When I manually modify /tools/server/model_manager.py
:
# Check if MPS or CUDA is available
# if torch.backends.mps.is_available():
if False:
self.device = "mps"
logger.info("mps is available, running on mps.")
elif not torch.cuda.is_available():
self.device = "cpu"
logger.info("CUDA is not available, running on CPU.")
and run python tools/api_server.py
again, it works:
/Users/leaf/Demo/fish-speech/.venv/lib/python3.10/site-packages/torch/amp/autocast_mode.py:265: UserWarning: User provided device_type of 'cuda', but CUDA is not available. Disabling
warnings.warn(
INFO: Started server process [98127]
INFO: Waiting for application startup.
2024-12-27 15:48:35.950 | INFO | tools.server.model_manager:__init__:44 - CUDA is not available, running on CPU.
2024-12-27 15:48:43.325 | INFO | tools.llama.generate:load_model:682 - Restored model from checkpoint
2024-12-27 15:48:43.325 | INFO | tools.llama.generate:load_model:688 - Using DualARTransformer
2024-12-27 15:48:43.328 | INFO | tools.server.model_manager:load_llama_model:100 - LLAMA model loaded.
/Users/leaf/Demo/fish-speech/.venv/lib/python3.10/site-packages/vector_quantize_pytorch/vector_quantize_pytorch.py:445: FutureWarning: `torch.cuda.amp.autocast(args...)` is deprecated. Please use `torch.amp.autocast('cuda', args...)` instead.
@autocast(enabled = False)
/Users/leaf/Demo/fish-speech/.venv/lib/python3.10/site-packages/vector_quantize_pytorch/vector_quantize_pytorch.py:630: FutureWarning: `torch.cuda.amp.autocast(args...)` is deprecated. Please use `torch.amp.autocast('cuda', args...)` instead.
@autocast(enabled = False)
/Users/leaf/Demo/fish-speech/.venv/lib/python3.10/site-packages/vector_quantize_pytorch/finite_scalar_quantization.py:147: FutureWarning: `torch.cuda.amp.autocast(args...)` is deprecated. Please use `torch.amp.autocast('cuda', args...)` instead.
@autocast(enabled = False)
/Users/leaf/Demo/fish-speech/.venv/lib/python3.10/site-packages/vector_quantize_pytorch/lookup_free_quantization.py:209: FutureWarning: `torch.cuda.amp.autocast(args...)` is deprecated. Please use `torch.amp.autocast('cuda', args...)` instead.
@autocast(enabled = False)
2024-12-27 15:48:44.036 | INFO | tools.vqgan.inference:load_model:43 - Loaded model: <All keys matched successfully>
2024-12-27 15:48:44.036 | INFO | tools.server.model_manager:load_decoder_model:108 - Decoder model loaded.
2024-12-27 15:48:44.042 | INFO | tools.llama.generate:generate_long:789 - Encoded text: Hello world.
2024-12-27 15:48:44.042 | INFO | tools.llama.generate:generate_long:807 - Generating sentence 1/1 of sample 1/1
3%|███▍ | 29/1023 [00:02<01:35, 10.37it/s]
2024-12-27 15:48:48.053 | INFO | tools.llama.generate:generate_long:861 - Generated 31 tokens in 4.01 seconds, 7.73 tokens/sec
2024-12-27 15:48:48.054 | INFO | tools.llama.generate:generate_long:864 - Bandwidth achieved: 4.93 GB/s
2024-12-27 15:48:48.066 | INFO | tools.inference_engine.vq_manager:decode_vq_tokens:20 - VQ features: torch.Size([8, 30])
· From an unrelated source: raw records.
/-- HINGE_LANE_FAILURE (R284): the port retrains to the widest mode without a failed lane, where the partner offers that mode on those
lanes (`partnerModes`: mode and first lane); otherwise the link stays down. -/
def execHingeLaneFailure (p lane : Nat) (partnerModes : List (Nat × Nat)) (s : State) : Host.Outcome State Fault Refusal :=
  let up := s.portUp p
  let s := s.modXport p (fun x => { x with badLanes := addSet lane x.badLanes })
  done (
    if !up then s
    else
      let s := s.portLost p 1
      match fallback (s.xport p).badLanes (s.setting (0x2210 + p) 3) with
      | some (mode, first, n) =>
        if partnerModes.contains (mode, first) then s.portServes p mode ((2 ^ n - 1) * 2 ^ first) 3
        else (s.modXport p (fun x => { x with link := 0 })).portEvent p 0
      | none => (s.modXport p (fun x => { x with link := 0 })).portEvent p 0)

/-- HINGE_RETRAIN (R284): the port trains anew at every lane. -/
def execHingeRetrain (rq : Req) (tag p : Nat) (s : State) : Host.Outcome State Fault Refusal :=
  done (s.writeNum rq tag (0x2210 + p) 7 1 1 (fun s =>
    let s := s.modXport p (fun x => { x with badLanes := [] })
    if s.flag (0x2210 + p) 6 then (s.portLost p 1, St.ok) else (s, St.ok)))

/-- HINGE_PORT_ENABLE_WRITE (R287): a port that is not enabled holds its transmitters idle. -/
def execHingePortEnableWrite (rq : Req) (tag p : Nat) (on : Bool) (s : State) : Host.Outcome State Fault Refusal :=
  done (s.writeNum rq tag (0x2210 + p) 6 1 (b2n on) (fun s =>
    let was := s.flag (0x2210 + p) 6
    let s := s.setSetting (0x2210 + p) 6 (b2n on)
    if was && !on then ((s.portLost p 4).portEvent p 0, St.ok)
    else if on && !was then (s.modXport p (fun x => { x with link := 0 }), St.ok)
    else (s, St.ok)))

/-! ### Requests (R296, R302, R307) -/

/-- The refusal of a request frame. -/
def State.refuseReq (s : State) (peer : Nat) (q : ReqSub) (status : Nat) : State :=
  s.send peer (.status { entry := q.entry, num := q.num, status := status })

/-- A granule read from the home store for a peer that restores (R241): it waits while the home key is still to be loaded, and ends with HOME_FAILED
where no drive in service holds it or the key is erased or another (R217). -/
def State.homeRead (s : State) (peer : Nat) (q : ReqSub) : State :=
  let g := slotGran q.slot (q.off / granuleBytes)
  if !s.isActive then s.refuseReq peer q St.fenced
  else match (if s.hasHome && (s.homeKeyOk || s.homeKeyEmpty) then (s.drivesOf g).find? s.driveUp else none) with
    | none => s.refuseReq peer q St.homeFailed
    | some _ => (s.modPersist (fun p => { p with remoteReads := p.remoteReads ++ [(g, peer, q.entry, q.num)] })).readHome g
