/-- The bytes a command stores to, by the address its meaning computes: every byte of memory outside them reads as before (R103, R180, R186, R206, R218, R274). -/
def Obligations.StoresKeepOtherBytes : Prop :=
  (∀ (s : State) (slot key off : Nat) (v : Line) (be : BitVec 64) (poison : Bool) (tag : Option (Nat × Nat)) (atomic : Option (Nat × Nat × Nat)) (write cause a : Nat),
    (a < 64 * slotLine slot off ∨ 64 * slotLine slot off + 64 ≤ a) →
    Memory.read (s.applyLine slot key off v be poison tag atomic write cause).mem a = Memory.read s.mem a) ∧
  (∀ (s : State) (ln : Nat) (v : Line) (be : BitVec 64) (poison : Bool) (a : Nat), (a < 64 * ln ∨ 64 * ln + 64 ≤ a) →
    Memory.read (s.mirrorLine ln v be poison).mem a = Memory.read s.mem a) ∧
  (∀ (s : State) (g : Nat) (b : Bytes) (bad : List Nat) (a : Nat), (a < 64 * granLine g ∨ 64 * (granLine g + 64) ≤ a) →
    Memory.read (s.putGranule g b bad).mem a = Memory.read s.mem a) ∧
  (∀ (s u t : State) (h : Hdr) (c : ChunkSub) (lines : List Line) (a : Nat), Got s h (.chunk c lines []) u → exec (.chunk h c lines) s = .next t →
    (a < 64 * slotLine c.slot (64 * c.line) ∨ 64 * (slotLine c.slot (64 * c.line) + lines.length) ≤ a) → Memory.read t.mem a = Memory.read u.mem a) ∧
  (∀ (s u t : State) (h : Hdr) (part off : Nat) (lines : List Line) (upds : List MetaUpd) (a : Nat), Got s h (.metaArea part off lines upds) u → exec (.metaFrame h part off (lines, upds)) s = .next t →
    (∀ e ∈ upds, ∀ n sp, e ≠ .slot n none sp) →
    (a < 64 * (32768 * (u.extents - metaExtents u.extents) + off) ∨ 64 * (32768 * (u.extents - metaExtents u.extents) + off + lines.length) ≤ a) →
    Memory.read t.mem a = Memory.read u.mem a)

/-- R324: the rank of a listed device. -/
def Obligations.RanksNumberListedDevices : Prop :=
  (∀ (s : State) (d : Nat), s.rankAt d = (s.devices.filter (fun e => e < d)).length) ∧
  (∀ (s : State) (d : Nat), d ∈ s.devices → s.rankAt d < s.listedCount) ∧
  (∀ (s : State) (r : Nat), s.devices.Nodup → r < s.listedCount → ∃ d ∈ s.devices, s.rankAt d = r)

/-- R172: the hash of extent keys and affinity groups, with the CRC-32C of R141 run a bit at a time. -/
def Obligations.ExtentKeysHash : Prop :=
  (∀ (key : Nat), keyHash key = crc32cOf (leBytes 5 key) ∧ keyHash key < 2 ^ 32) ∧
  (∀ (key : Nat), key < 2 ^ 39 → (BitVec.ofNat 40 key).getLsbD 39 = false) ∧
  (∀ (key : Nat), mapIndex key = keyHash key % 2 ^ 12 ∧ cacheSet key = keyHash key / 2 ^ 12 % 2 ^ 15) ∧
  (∀ (g : Nat), g < 2 ^ 39 → groupKey g = g ||| (1 <<< 39)) ∧
  (∀ (s : State) (key : Nat), s.dirVault key = getD s.pool.dirMap (mapIndex key) 0)

/-- R51: four requests outstanding are the most a requester has; the fifth is refused, and each response goes to its requester alone. -/
def Obligations.FifthRequestIsBusy : Prop :=
  (∀ (s u : State) (rq : Req) (m : DictMsg), s.answers rq = true → msgWhole rq m = true → msgForm m = true → 4 ≤ (s.touch rq).outstandingOf rq →
    u = (if presents m = true ∧ m.fwd = false then (s.touch rq).raise 6 0 (reqBytes rq ++ leBytes 2 (s.touch rq).dict.fails) else s.touch rq) →
    ∃ t, t = u.respond rq (refuse m St.busy) ∧ (refuse m St.busy).tag = m.tag ∧ exec (.dictRead rq m) s = .next t ∧ exec (.dictWrite rq m) s = .next t ∧
      exec (.dictReadSegment rq m) s = .next t ∧ exec (.dictWriteSegment rq m) s = .next t ∧ exec (.dictAbortTransfer rq m) s = .next t ∧
      exec (.dictDescribe rq m) s = .next t ∧ exec (.dictEnumerate rq m) s = .next t) ∧
  (∀ (s : State) (rq : Req) (tag idx sub ty : Nat) (b : Bytes) (act : State → State × Nat), 4 ≤ (s.touch rq).outstandingOf rq →
    s.writeObj rq tag idx sub ty b act = (s.touch rq).respond rq (writeResp tag idx sub St.busy) ∧ (writeResp tag idx sub St.busy).tag = tag) ∧
  (∀ (s : State) (eid : Nat) (r : DictResp), (.mctp .jtag eid, r.tag) ∉ s.dict.segTags →
    s.respond (.mctp .jtag eid) r = s.emit (.dict (.mctp .jtag eid) (sealResp r))) ∧
  (∀ (s : State) (p : Path) (eid : Nat) (r : DictResp), p = .i3c0 ∨ p = .i3c1 → (.mctp p eid, r.tag) ∉ s.dict.segTags →
    s.respond (.mctp p eid) r = (s.emit (.inBand p)).emit (.dict (.mctp p eid) (sealResp r))) ∧
  (∀ (s : State) (p l : Nat) (r : DictResp), (.ld p l, r.tag) ∉ s.dict.segTags →
    s.respond (.ld p l) r = (s.emit (.mailbox p l 0xC5A0 0 (respWords (sealResp r)))).msix p l 0) ∧
  (∀ (s : State) (dev slot : Nat) (r : DictResp), (.fwd dev slot, r.tag) ∉ s.dict.segTags →
    s.respond (.fwd dev slot) r = s.send dev (.mgmtResp { dev := dev, slot := slot, level := 0 } (sealResp r)))

/-- R508: a preset sets a counter at once and leaves its overflow flag; what is counted next is counted from the new value. -/
def Obligations.PresetSetsACounter : Prop :=
  (∀ (s : State) (rq : Req) (tag n v : Nat), MayPut s rq (0xB000 + n) 7 8 v →
    ∃ t, exec (.counterPreset rq tag n v) s = .next (t.respond rq (writeResp tag (0xB000 + n) 7 St.ok)) ∧ OnlyChanges [.recorder] (s.touch rq) t ∧
      (getD t.rec_.ctrs n {}).value = v ∧ (getD t.rec_.ctrs n {}).ovf = (getD s.rec_.ctrs n {}).ovf ∧
      (∀ m, m ≠ n → getD t.rec_.ctrs m {} = getD s.rec_.ctrs m {}) ∧
      (∀ k, t.frozen n = false → v + k < 2 ^ 48 → (getD (t.advance n k 7).1.rec_.ctrs n {}).value = v + k)) ∧
  (∀ (s : State) (rq : Req) (tag n v : Nat), n < 1024 → 2 ^ 48 ≤ v → v < 2 ^ 64 → (s.touch rq).level rq ≠ 0 → (s.touch rq).outstandingOf rq < 4 →
    exec (.counterPreset rq tag n v) s = .next ((s.touch rq).respond rq (writeResp tag (0xB000 + n) 7 St.badRange)))

namespace Sys2Proof.Claims
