-- ==== Sys2Proof/Laws/FrameOps.lean ====
section
/-! SUPPORT. Which parts of the device each operation may change (Laws/Frame.lean): the shared operations. -/

set_option Elab.async false

namespace Sys2Proof.Laws

open Sys2Proof Sys2Proof.Machine

/-! ### Machine/Ops.lean -/

theorem fr_modOut {m : Nat} {s0 s : State} (hm : In 1 m) (h : Fr m s0 s) (f : List Output → List Output) : Fr m s0 (s.modOut f) :=
  fr_trans h (fr_mono hm ⟨rfl, rfl, Nat.le_refl _, id, fun p hp => by
    cases p
    case out => exact absurd hp (by decide)
    all_goals rfl⟩)

theorem fr_modMem {m : Nat} {s0 s : State} (hm : In 2 m) (h : Fr m s0 s) {f : List Host.Cell → List Host.Cell}
    (hf : ∀ l, Memory.wf l = true → Memory.wf (f l) = true) : Fr m s0 (s.modMem f) :=
  fr_trans h (fr_mono hm ⟨rfl, rfl, Nat.le_refl _, hf _, fun p hp => by
    cases p
    case mem => exact absurd hp (by decide)
    all_goals rfl⟩)

theorem fr_modSettings {m : Nat} {s0 s : State} (hm : In 4 m) (h : Fr m s0 s) (f : List (Nat × Nat) → List (Nat × Nat)) : Fr m s0 (s.modSettings f) :=
  fr_trans h (fr_mono hm ⟨rfl, rfl, Nat.le_refl _, id, fun p hp => by
    cases p
    case settings => exact absurd hp (by decide)
    all_goals rfl⟩)

theorem fr_modDict {m : Nat} {s0 s : State} (hm : In 8 m) (h : Fr m s0 s) (f : Dict → Dict) : Fr m s0 (s.modDict f) :=
  fr_trans h (fr_mono hm ⟨rfl, rfl, Nat.le_refl _, id, fun p hp => by
    cases p
    case dict => exact absurd hp (by decide)
    all_goals rfl⟩)

theorem fr_modPace {m : Nat} {s0 s : State} (hm : In 16 m) (h : Fr m s0 s) (f : Pace → Pace) : Fr m s0 (s.modPace f) :=
  fr_trans h (fr_mono hm ⟨rfl, rfl, Nat.le_refl _, id, fun p hp => by
    cases p
    case pace => exact absurd hp (by decide)
    all_goals rfl⟩)

theorem fr_modHost {m : Nat} {s0 s : State} (hm : In 32 m) (h : Fr m s0 s) (f : HostSt → HostSt) : Fr m s0 (s.modHost f) :=
  fr_trans h (fr_mono hm ⟨rfl, rfl, Nat.le_refl _, id, fun p hp => by
    cases p
    case host => exact absurd hp (by decide)
    all_goals rfl⟩)

theorem fr_modRings {m : Nat} {s0 s : State} (hm : In 64 m) (h : Fr m s0 s) (f : Rings → Rings) : Fr m s0 (s.modRings f) :=
  fr_trans h (fr_mono hm ⟨rfl, rfl, Nat.le_refl _, id, fun p hp => by
    cases p
    case rings => exact absurd hp (by decide)
    all_goals rfl⟩)

theorem fr_modPlace {m : Nat} {s0 s : State} (hm : In 128 m) (h : Fr m s0 s) (f : Place → Place) : Fr m s0 (s.modPlace f) :=
  fr_trans h (fr_mono hm ⟨rfl, rfl, Nat.le_refl _, id, fun p hp => by
    cases p
    case place => exact absurd hp (by decide)
    all_goals rfl⟩)

theorem fr_modPersist {m : Nat} {s0 s : State} (hm : In 256 m) (h : Fr m s0 s) (f : Persist → Persist) : Fr m s0 (s.modPersist f) :=
  fr_trans h (fr_mono hm ⟨rfl, rfl, Nat.le_refl _, id, fun p hp => by
    cases p
    case persist => exact absurd hp (by decide)
    all_goals rfl⟩)

theorem fr_modTwin {m : Nat} {s0 s : State} (hm : In 512 m) (h : Fr m s0 s) (f : Twin → Twin) : Fr m s0 (s.modTwin f) :=
  fr_trans h (fr_mono hm ⟨rfl, rfl, Nat.le_refl _, id, fun p hp => by
    cases p
    case twin => exact absurd hp (by decide)
    all_goals rfl⟩)

theorem fr_modHinge {m : Nat} {s0 s : State} (hm : In 1024 m) (h : Fr m s0 s) (f : Hinge → Hinge) : Fr m s0 (s.modHinge f) :=
  fr_trans h (fr_mono hm ⟨rfl, rfl, Nat.le_refl _, id, fun p hp => by
    cases p
    case hinge => exact absurd hp (by decide)
    all_goals rfl⟩)

theorem fr_modPool {m : Nat} {s0 s : State} (hm : In 2048 m) (h : Fr m s0 s) (f : Pool → Pool) : Fr m s0 (s.modPool f) :=
  fr_trans h (fr_mono hm ⟨rfl, rfl, Nat.le_refl _, id, fun p hp => by
    cases p
    case pool => exact absurd hp (by decide)
    all_goals rfl⟩)

theorem fr_modLattice {m : Nat} {s0 s : State} (hm : In 4096 m) (h : Fr m s0 s) (f : Lattice → Lattice) : Fr m s0 (s.modLattice f) :=
  fr_trans h (fr_mono hm ⟨rfl, rfl, Nat.le_refl _, id, fun p hp => by
    cases p
    case lattice => exact absurd hp (by decide)
    all_goals rfl⟩)

theorem fr_modDram {m : Nat} {s0 s : State} (hm : In 8192 m) (h : Fr m s0 s) (f : Dram → Dram) : Fr m s0 (s.modDram f) :=
  fr_trans h (fr_mono hm ⟨rfl, rfl, Nat.le_refl _, id, fun p hp => by
    cases p
    case dram => exact absurd hp (by decide)
    all_goals rfl⟩)

theorem fr_modEcc {m : Nat} {s0 s : State} (hm : In 16384 m) (h : Fr m s0 s) (f : Ecc → Ecc) : Fr m s0 (s.modEcc f) :=
  fr_trans h (fr_mono hm ⟨rfl, rfl, Nat.le_refl _, id, fun p hp => by
    cases p
    case ecc => exact absurd hp (by decide)
    all_goals rfl⟩)

theorem fr_modCipher {m : Nat} {s0 s : State} (hm : In 32768 m) (h : Fr m s0 s) (f : Cipher → Cipher) : Fr m s0 (s.modCipher f) :=
  fr_trans h (fr_mono hm ⟨rfl, rfl, Nat.le_refl _, id, fun p hp => by
    cases p
    case cipher => exact absurd hp (by decide)
    all_goals rfl⟩)

theorem fr_modSteward {m : Nat} {s0 s : State} (hm : In 65536 m) (h : Fr m s0 s) (f : Steward → Steward) : Fr m s0 (s.modSteward f) :=
  fr_trans h (fr_mono hm ⟨rfl, rfl, Nat.le_refl _, id, fun p hp => by
    cases p
    case steward => exact absurd hp (by decide)
    all_goals rfl⟩)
2024-12-27 15:48:48.524 | INFO | tools.server.model_manager:warm_up:123 - Models warmed up.
2024-12-27 15:48:48.524 | INFO | __main__:initialize_app:88 - Startup done, listening server at http://127.0.0.1:8080
INFO: Application startup complete.
INFO: Uvicorn running on http://127.0.0.1:8080 (Press CTRL+C to quit)
And all functions works properly on CPU.